- EXTRACTED DATA
theorem Within.execSpareArrayCheckDone (h : Within M s t) {e : EngineId} {pass : Bool} (he :
    (Machine.execSpareArrayCheckDone e pass t) = .next u) (h_regs : M.regs := by assumption) (h_out : M.out := by
    assumption) (h_dealer : M.dealer := by assumption) (h_faults : M.faults := by assumption) (h_deck : M.deck := by
    assumption) (h_engs : M.engs := by assumption) (h_plans : M.plans := by assumption) (h_ledger : M.ledger := by
    assumption) (h_hbm : M.hbm := by assumption) : Within M s u := by
  unfold Machine.execSpareArrayCheckDone at he
  simp only [Host.Outcome.next.injEq] at he
  subst he
  repeat' (first
      | (simp (maxDischargeDepth := 40) only [Within.dropWork, Within.setHolder, Within.wr, Within.loadKernel,
            Within.recompute, Within.retireEngine, Within.fault, h, h_regs, h_out, h_dealer, h_faults, h_deck, h_engs,
            h_plans, h_ledger, h_hbm]; done)
      | split)

theorem Within.execEngineSelftestDone (h : Within M s t) {e : EngineId} {pass : Bool} (he :
    (Machine.execEngineSelftestDone e pass t) = .next u) (h_regs : M.regs := by assumption) (h_out : M.out := by
    assumption) (h_dealer : M.dealer := by assumption) (h_faults : M.faults := by assumption) (h_engs : M.engs := by
    assumption) (h_ledger : M.ledger := by assumption) : Within M s u := by
  unfold Machine.execEngineSelftestDone at he
  simp only [Host.Outcome.next.injEq] at he
  subst he
  simp (maxDischargeDepth := 40) only [Within.wr, Within.setEng, Within.endLongOf, Within.repair, Within.fault,
    Within.ite, Within.refl, h, implies_true, Within.whenS, h_regs, h_out, h_dealer, h_faults, h_engs, h_ledger]

theorem Within.execEngGctlRelease (h : Within M s t) (he : (Machine.execEngGctlRelease t) = .next u) (h_regs : M.regs
    := by assumption) : Within M s u := by
  unfold Machine.execEngGctlRelease at he
  simp only [Host.Outcome.next.injEq] at he
  subst he
  simp (maxDischargeDepth := 40) only [Within.wr, h, h_regs]

theorem Within.takeTemp (h : Within M s t) {g : Nat} {tj : Int} (h_regs : M.regs := by assumption) (h_faults : M.faults := by assumption) : Within M s (State.takeTemp t g tj) := by
  unfold State.takeTemp
  repeat' (first
      | (simp (maxDischargeDepth := 40) only [Within.setLive, Within.refl, Within.wr, Within.whenS, Within.fault, h, true_or, or_true, and_self,
            implies_true, h_regs, h_faults]; done)
      | dsimp only
      | split)

theorem Within.governor (h : Within M s t) {m : EngMeas} (h_regs : M.regs := by assumption) (h_out : M.out := by
    assumption) (h_dealer : M.dealer := by assumption) (h_faults : M.faults := by assumption) (h_deck : M.deck := by
    assumption) (h_engs : M.engs := by assumption) (h_plans : M.plans := by assumption) (h_ledger : M.ledger := by
    assumption) (h_hbm : M.hbm := by assumption) : Within M s (State.governor t m) := by
  unfold State.governor
  simp (maxDischargeDepth := 40) only [Within.takeTemp, Within.wr, Within.fault, Within.flag, Within.setEng, Within.retireEngine,
            Within.ite, Within.refl, h, implies_true, Within.whenS, h_regs, h_out, h_dealer, h_faults, h_deck,
            h_engs, h_plans, h_ledger, true_or, or_true, and_self, h_hbm]

theorem Within.retireSlow (h : Within M s t) {g : Nat} (h_regs : M.regs := by assumption) (h_out : M.out := by
    assumption) (h_dealer : M.dealer := by assumption) (h_faults : M.faults := by assumption) (h_deck : M.deck := by
    assumption) (h_engs : M.engs := by assumption) (h_plans : M.plans := by assumption) (h_ledger : M.ledger := by
    assumption) (h_hbm : M.hbm := by assumption) : Within M s (State.retireSlow t g) := by
  unfold State.retireSlow
  repeat' (first
      | (simp (maxDischargeDepth := 40) only [Within.fault, Within.retireEngine, Within.ite, h, true_or, or_true,
            and_self, implies_true, h_regs, h_out, h_dealer, h_faults, h_deck, h_engs, h_plans, h_ledger, h_hbm]; done)
      | dsimp only
      | split)

theorem Within.execGovernorMeasurement (h : Within M s t) {ms : List EngMeas} (he : (Machine.execGovernorMeasurement
    ms t) = .next u) (h_regs : M.regs := by assumption) (h_out : M.out := by assumption) (h_dealer : M.dealer := by
    assumption) (h_faults : M.faults := by assumption) (h_deck : M.deck := by assumption) (h_engs : M.engs := by
    assumption) (h_plans : M.plans := by assumption) (h_ledger : M.ledger := by assumption) (h_hbm : M.hbm := by assumption) : Within M s u := by
  unfold Machine.execGovernorMeasurement at he
  simp only [Host.Outcome.next.injEq] at he
  subst he
  repeat' (first
      | (simp (maxDischargeDepth := 40) only [Within.governor, Within.retireSlow, Within.ite, Within.foldl,
            Within.refl, h, true_or, or_true, and_self, implies_true, h_regs, h_out, h_dealer, h_faults, h_deck,
            h_engs, h_plans, h_ledger, h_hbm]; done)
      | dsimp only
      | split)

theorem Within.execPaceDeficitCheck (h : Within M s t) (he : (Machine.execPaceDeficitCheck t) = .next u) (h_regs :
    M.regs := by assumption) (h_out : M.out := by assumption) (h_dealer : M.dealer := by assumption) (h_faults :
    M.faults := by assumption) (h_links : M.links := by assumption) : Within M s u := by
  unfold Machine.execPaceDeficitCheck at he
  simp only [Host.Outcome.next.injEq] at he
  subst he
  repeat' (first
      | (simp (maxDischargeDepth := 40) only [Within.payCredits, Within.wr, Within.event, Within.flag,
            Within.resumeCredits, Within.upd, Within.ite, Within.refl, h, true_or, or_true, and_self, implies_true,
            Within.forN, h_regs, h_out, h_dealer, h_faults, h_links]; done)
      | split)

theorem Within.showPart (h : Within M s t) {p : Nat} (h_regs : M.regs := by assumption) : Within M s (State.showPart t
    p) := by
  unfold State.showPart
  simp (maxDischargeDepth := 40) only [Within.wr64, Within.wr, h, h_regs]

theorem Within.ringWrite (h : Within M s t) {p pos : Nat} {l : List Byte} (h_hbm : M.hbm := by assumption) : Within M
    s (State.ringWrite t p pos l) := by
  unfold State.ringWrite
  repeat' (first | (simp (maxDischargeDepth := 40) only [Within.hbmWrite, h, h_hbm]; done) | split)

theorem Within.pushPkt (h : Within M s t) {p : Nat} {k : Pkt} (h_regs : M.regs := by assumption) (h_outp : M.outp :=
    by assumption) (h_hbm : M.hbm := by assumption) : Within M s (State.pushPkt t p k) := by
  unfold State.pushPkt
  simp (maxDischargeDepth := 40) only [Within.showPart, Within.wr64, Within.setPart, Within.ringWrite, h, h_regs,
    h_outp, h_hbm]

theorem Within.tallyAdd (h : Within M s t) {trick p k n : Nat} (h_outp : M.outp := by assumption) : Within M s
    (State.tallyAdd t trick p k n) := by
  unfold State.tallyAdd
  simp (maxDischargeDepth := 40) only [Within.upd, h, true_or, or_true, and_self, h_outp]

theorem Within.flushPkt (h : Within M s t) {p stream : Nat} {last : Bool} (h_regs : M.regs := by assumption) (h_outp :
    M.outp := by assumption) (h_hbm : M.hbm := by assumption) : Within M s (State.flushPkt t p stream last) := by
  unfold State.flushPkt
  repeat' (first
      | (simp (maxDischargeDepth := 40) only [Within.pushPkt, Within.setPart, Within.tallyAdd, Within.ite, h,
            implies_true, h_regs, h_outp, h_hbm]; done)
      | dsimp only
      | split)

theorem Within.prodNext (h : Within M s t) {stream : Nat} (h_outp : M.outp := by assumption) : Within M s
    (State.prodNext t stream) := by
  unfold State.prodNext
  simp (maxDischargeDepth := 40) only [Within.upd, h, true_or, or_true, and_self, h_outp]

theorem Within.endStream (h : Within M s t) {stream : Nat} (h_regs : M.regs := by assumption) (h_outp : M.outp := by
    assumption) (h_hbm : M.hbm := by assumption) : Within M s (State.endStream t stream) := by
  unfold State.endStream
  simp (maxDischargeDepth := 40) only [Within.prodNext, Within.flushPkt, Within.upd, Within.ite, Within.refl, h,
    true_or, or_true, and_self, implies_true, Within.forN, h_regs, h_outp, h_hbm]

theorem Within.setOpen (h : Within M s t) {p stream : Nat} {k : Pkt} (h_outp : M.outp := by assumption) : Within M s
    (State.setOpen t p stream k) := by
  unfold State.setOpen
  simp (maxDischargeDepth := 40) only [Within.setPart, h, h_outp]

- ABOUT THIS TASK
The word "last" appears in some lines of the data. Copy every one of those lines.

- EXPECTED ANSWER
theorem Within.flushPkt (h : Within M s t) {p stream : Nat} {last : Bool} (h_regs : M.regs := by assumption) (h_outp :
    M.outp := by assumption) (h_hbm : M.hbm := by assumption) : Within M s (State.flushPkt t p stream last) := by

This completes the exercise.